920 CV, 10 000 tr/min et l’argument de l’émotion
Sous la carrosserie, la Temerario fait valoir ses atouts dans un registre tout à fait différent. Le tout nouveau V8 biturbo de 4,0 litres, entièrement développé à Sant’Agata Bolognese, développe 800 CV entre 9 000 et 9 750 tr/min et atteint un régime maximal de 10 000 tr/min, ce qui en fait le premier V8 de série de Lamborghini capable d’atteindre des régimes à cinq chiffres. Associé à trois moteurs électriques, la puissance totale du système atteint 920 CV, générant des performances qui se passent de tout commentaire : 0 à 100 km/h en 2,7 secondes, 0 à 200 km/h en 7,1 secondes et une vitesse maximale de 343 km/h. Le châssis qui accueille ce groupe motopropulseur s’articule autour d’un nouveau châssis spaceframe en aluminium dont la rigidité torsionnelle est supérieure de plus de 20 % à celle de son prédécesseur. Il allie une conception allégée, une aérodynamique de pointe et une dynamique de conduite issue de la course automobile au sein d’une plateforme conçue pour offrir une précision optimale tant sur route qu’en circuit, sans que le conducteur ait à choisir entre les deux. Le système hybride apporte un couple électrique instantané qui vient compléter le caractère émotionnel du V8 à haut régime, une combinaison qui, selon l’évaluation de Lamborghini, établit une nouvelle référence en matière d’implication du conducteur plutôt qu’un simple nouveau niveau de performances brutes.

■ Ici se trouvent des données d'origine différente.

-- ==== Sys2Proof/Machine/Flags.lean ====
section
/-!
DEFINITION. Machine/Flags.lean: the response codes as numbers, and the status view (60_exceptions.md rule R160, 10_state.md
rules R25 to R27). The flags are `KV` and `LAST_ERR`; the block computes no arithmetic flag (R13).
-/

namespace Sys2Proof.Machine

/-- The code's four bits in `RESP` and `LAST_ERR` (R160). -/
def ErrCode.bits (e : ErrCode) : BitVec 4 :=
  match e with
  | .eNone => 0
  | .eKeyLen => 1
  | .eNoKey => 2
  | .eIllegal => 3
  | .eIndex => 4

/-- `KV` as the bit STATUS shows. -/
def kvBit (kv : Bool) : BitVec 1 := if kv then 1 else 0

/-- `STATUS`: `LAST_ERR` in bits 7 to 4, zeros in bits 3 to 1, `KV` in bit 0 (R27, R152). -/
def status (s : State) : Byte := s.LAST_ERR ++ 0#3 ++ kvBit s.KV

end Sys2Proof.Machine
end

La personnalisation comme philosophie d’ingénierie
Ce qui distingue la Temerario Ad Personam d’un simple exercice de style, c’est la profondeur de la création qui y est ancrée. Chaque élément – la livrée graphique extérieure, les inserts Gessato, les broderies réalisées à la main, les relations chromatiques entre les matériaux naturels et synthétiques – a été conçu comme faisant partie d’une vision créative unique et cohérente, plutôt que sélectionné dans un catalogue d’options. Comme le fait remarquer Stephan Winkelmann, président-directeur général, l’exclusivité chez Lamborghini ne se définit pas seulement par la performance, mais aussi par la capacité à créer une voiture qui reflète l’individualité et la vision de son propriétaire ; le programme Ad Personam, dans son expression la plus aboutie, rend ce reflet suffisamment complet pour constituer un véritable acte de création. La Temerario Ad Personam présentée à Goodwood illustre une idée à laquelle l’industrie du luxe dans son ensemble parvient peu à peu depuis quelque temps : la personnalisation et l’excellence technique ne sont pas des priorités concurrentes, mais complémentaires, chacune capable de sublimer l’autre lorsqu’elles sont abordées avec la même rigueur. Une super-sport capable d’atteindre 343 km/h et dotée d’inserts en laine vierge à fines rayures dans son habitacle n’est pas une contradiction. C’est peut-être l’expression la plus honnête qui soit de ce dont l’artisanat italien du XXIe siècle est capable.